Tyndale was translating Chapter 20, Verse 17 of The Gospel of John. Seyed Alavi's piece uses the Latin translation of the Greek original, the Vulgate: Noli me tangere. This is what Jesus Christ says to Mary Magdalene when she comes to his empty tomb and is surprised to find him risen from the dead (first, she mistakes him for the gardener!).

It's a puzzling moment, a fitting moment for art, and one that often has been painted. Jesus says, "Touch me not (noli me tangere), for I have not yet ascended to my father." It seems to me to be the recognition of a transitional undead status, Jesus as zombie - I've risen from the dead but not yet taken on the godhead. "You really don't want to touch me yet."

Not sure how you pour all of this back into a lead bowl of honey, but Seyed Alavi has given us plenty to think about. And the piece does have a quiet natural beauty.

Finally, I spent so much time on this piece, in part, because of a coincidence.
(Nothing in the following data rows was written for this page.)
-- ==== Sys2Proof/Machine/Exchange.lean ====
section
/-! DEFINITION. Turns and exchanges: the requesters and the grant of a turn (R25 to R30), the master frames (R3, R4), the
end of an exchange and whom its outcome reaches (R14 to R22), activity outside exchanges (R13), cycles (R34), and the
commands that stand for them. -/

namespace Sys2Proof.Machine

open Sys2Proof Host

/-! ### The requesters -/

/-- A station is in refuse-backoff (R22). -/
def Segment.inBackoff (s : Segment) (n : Nat) : Bool := s.backoffs.any fun b => b.number == n

/-- The oldest eligible frame of a queue, given the destinations of the older frames (R27). -/
def Segment.eligible (s : Segment) : List Nat → List DownFrame → Option DownFrame
  | _, [] => none
  | older, f :: fs =>
    if !older.contains f.dest && (f.dest == 255 || !s.inBackoff f.dest) then some f
    else s.eligible (f.dest :: older) fs

/-- The DELIVER requester's item (R27). -/
def Dev.deliverItem (d : Dev) (g : Seg) : Option DownFrame := (d.seg g).eligible [] (d.seg g).downq

/-- A printer of the segment holds a ready block: its item and its job's place (R28). A job for which an ending waits
is not fed (R161) (DEDUCED, log entry 28). -/
def Dev.readyOn (d : Dev) (g : Seg) (id : Nat) : Option (ReadyItem × Nat) :=
  match d.printer id, d.activeJob id with
  | some p, some j =>
    if p.seg == g && p.feed == .feeding && !d.endingWaits j.serial then p.ready.map fun r => (r, j.serial) else none
  | _, _ => none

/-- The time since which the oldest ready block of the segment has waited (R28). -/
def Dev.feedSince (d : Dev) (g : Seg) : Option Nat :=
  leastBy (fun a b => decide (a < b)) (printerIds.filterMap fun i => (d.readyOn g i).map fun r => r.1.since)

/-- The printer that a FEED grant serves: the first with a ready block, in ascending id from the feed pointer (R28). -/
def Dev.feedChoice (d : Dev) (g : Seg) : Option (Nat × Nat) :=
  ((List.range 8).map fun i => ((d.seg g).sched.feedPtr + i) % 8).findSome? fun i =>
    (d.readyOn g i).map fun r => (i, r.2)

/-- The visit's entry still stands and is PRESENT or SLOW (R33). -/
def Dev.pollable (d : Dev) (v : Visit) : Bool :=
  match d.stationById v.eid with
  | some e => e.state == .present || e.state == .slow
  | none => false

/-- The visits from the next one that can be made (R29, R33). -/
def Dev.visits (d : Dev) (g : Seg) : List Visit :=
  match (d.seg g).sched.cycle with
  | .running vs => vs.dropWhile fun v => !d.pollable v
  | .none | .empty | .ended => []

/-- A pending item has waited at least the urgent age (R26). -/
def Dev.urgentSince (d : Dev) (g : Seg) (t : Nat) : Bool :=
  decide (t + (d.seg g).cfg.urgentAge * Config.ms ≤ d.clock)

/-- A requester is requesting (R27 to R29). -/
def Dev.requests (d : Dev) (g : Seg) : Requester → Bool
  | .deliver => (d.deliverItem g).isSome
  | .feed => (d.feedChoice g).isSome
  | .poll => !(d.visits g).isEmpty

/-- A requester is urgent (R26). -/
def Dev.urgent (d : Dev) (g : Seg) : Requester → Bool
  | .deliver => match d.deliverItem g with
    | some f => d.urgentSince g f.enqueued
    | none => false
  | .feed => match d.feedSince g with
    | some t => d.urgentSince g t
    | none => false
  | .poll => false

/-- The requester that follows one in the rotation (R25). -/
def Requester.follow : Requester → Requester
  | .deliver => .feed
  | .feed => .poll
  | .poll => .deliver

/-- The three requesters in the rotation order from one on (R25, step 2). -/
def Requester.order (r : Requester) : List Requester := [r, r.follow, r.follow.follow]

/-- The choice of a turn (R25, steps 1 and 2). -/
def Dev.chooseRequester (d : Dev) (g : Seg) : Option Requester :=
  let cands := (d.seg g).sched.rotation.order.filter (d.requests g)
  match cands.find? (d.urgent g) with
  | some r => some r
  | none => cands.head?

/-- The item bound at the grant (R27 to R30). -/
def Dev.bindItem (d : Dev) (g : Seg) : Requester → Option TurnItem
  | .deliver => (d.deliverItem g).map fun f => .deliver f.fid
  | .feed => (d.feedChoice g).map fun c => .feed c.1 c.2
  | .poll => (d.visits g).head?.map fun v => .poll v.eid

/-- The pointers move at the grant: the rotation, the feed pointer past the printer served, the plan past its visit
(R25, R28, R29). -/
def Dev.movePointers (d : Dev) (g : Seg) (r : Requester) (item : TurnItem) : Dev :=
  let vs := d.visits g
  d.modSched g fun s =>
    let s := { s with rotation := r.follow }
    match item with
    | .feed i _ => { s with feedPtr := (i + 1) % 8 }
    | .poll _ => s.withVisits (vs.drop 1)
    | .deliver _ => s

/-! ### Master frames -/

/-- A unicast exchange begins: its frame is sent and its reply awaited until the timeout, counted from the frame's end
(R9). -/
def Dev.openExchange (d : Dev) (g : Seg) (item : TurnItem) (e : Station) (m : Mark) (zeroEnd : Bool)
    (bytes : List Byte) : Dev :=
  let sentAt := d.clock + frameTime bytes.length
  d.modSeg g fun s =>
    { s with
      lineOut := bytes
      sched := { s.sched with turn := some ⟨item, .exchange
        { number := e.number, eid := some e.eid, seq := e.nextBit, wasSlow := e.state == .slow, mark := m,
          zeroEnd := zeroEnd, sentAt := sentAt, deadline := sentAt + s.cfg.replyTimeout * Config.us,
          delimiter := false }⟩ } }

/-- The turn ends without an exchange: its item has gone (R30). -/
def Dev.dropTurn (d : Dev) (g : Seg) : Dev := d.modSched g fun s => { s with turn := none }

/-- A POLL is sent, carrying the pending ack, which becomes NONE (R3, R18). -/
def Dev.sendPoll (d : Dev) (g : Seg) (eid : Nat) : Dev :=
  match d.stationById eid with
  | some e =>
    (d.openExchange g (.poll eid) e .more false (pollBytes e.number e.pendingAck)).modStation eid fun e =>
      { e with pendingAck := .none }
  | none => d.dropTurn g

/-- A broadcast DELIVER is sent, with sequence bit 0 (R4). -/
def Dev.sendBroadcast (d : Dev) (g : Seg) (f : DownFrame) : Dev :=
  let bytes := deliverBytes 255 f.fromNum false f.mark f.payload
  d.modSeg g fun s =>
    { s with
      lineOut := bytes
      sched := { s.sched with turn := some ⟨.deliver f.fid, .broadcast (d.clock + frameTime bytes.length)⟩ } }

/-- A queued frame is sent in a DELIVER (R4, R27). -/
def Dev.sendDeliver (d : Dev) (g : Seg) (fid : Nat) : Dev :=
  match d.frame g fid with
  | some f =>
    if f.dest = 255 then d.sendBroadcast g f
    else
      match d.station g f.dest with
      | some e =>
        d.openExchange g (.deliver fid) e f.mark false (deliverBytes f.dest f.fromNum e.nextBit f.mark f.payload)
      | none => d.dropTurn g
  | none => d.dropTurn g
One of the few poems I have memorized is a Sir Thomas Wyatt translation of a Petrarch love lyric that also includes that line in Latin, Noli me tangere. I have had the pleasure of attempting to mispronounce it (often, after a few cocktails, when I decide to show off) hundreds of times.

In Wyatt's adaptation of Petrarch, Noli me tangere is carved into diamonds worn around the neck of a beloved. There's much more to it than that - he was probably writing in not very well disguised code about Queen Ann Boleyn - but leave it to my boy Thomas Wyatt to sex up scripture!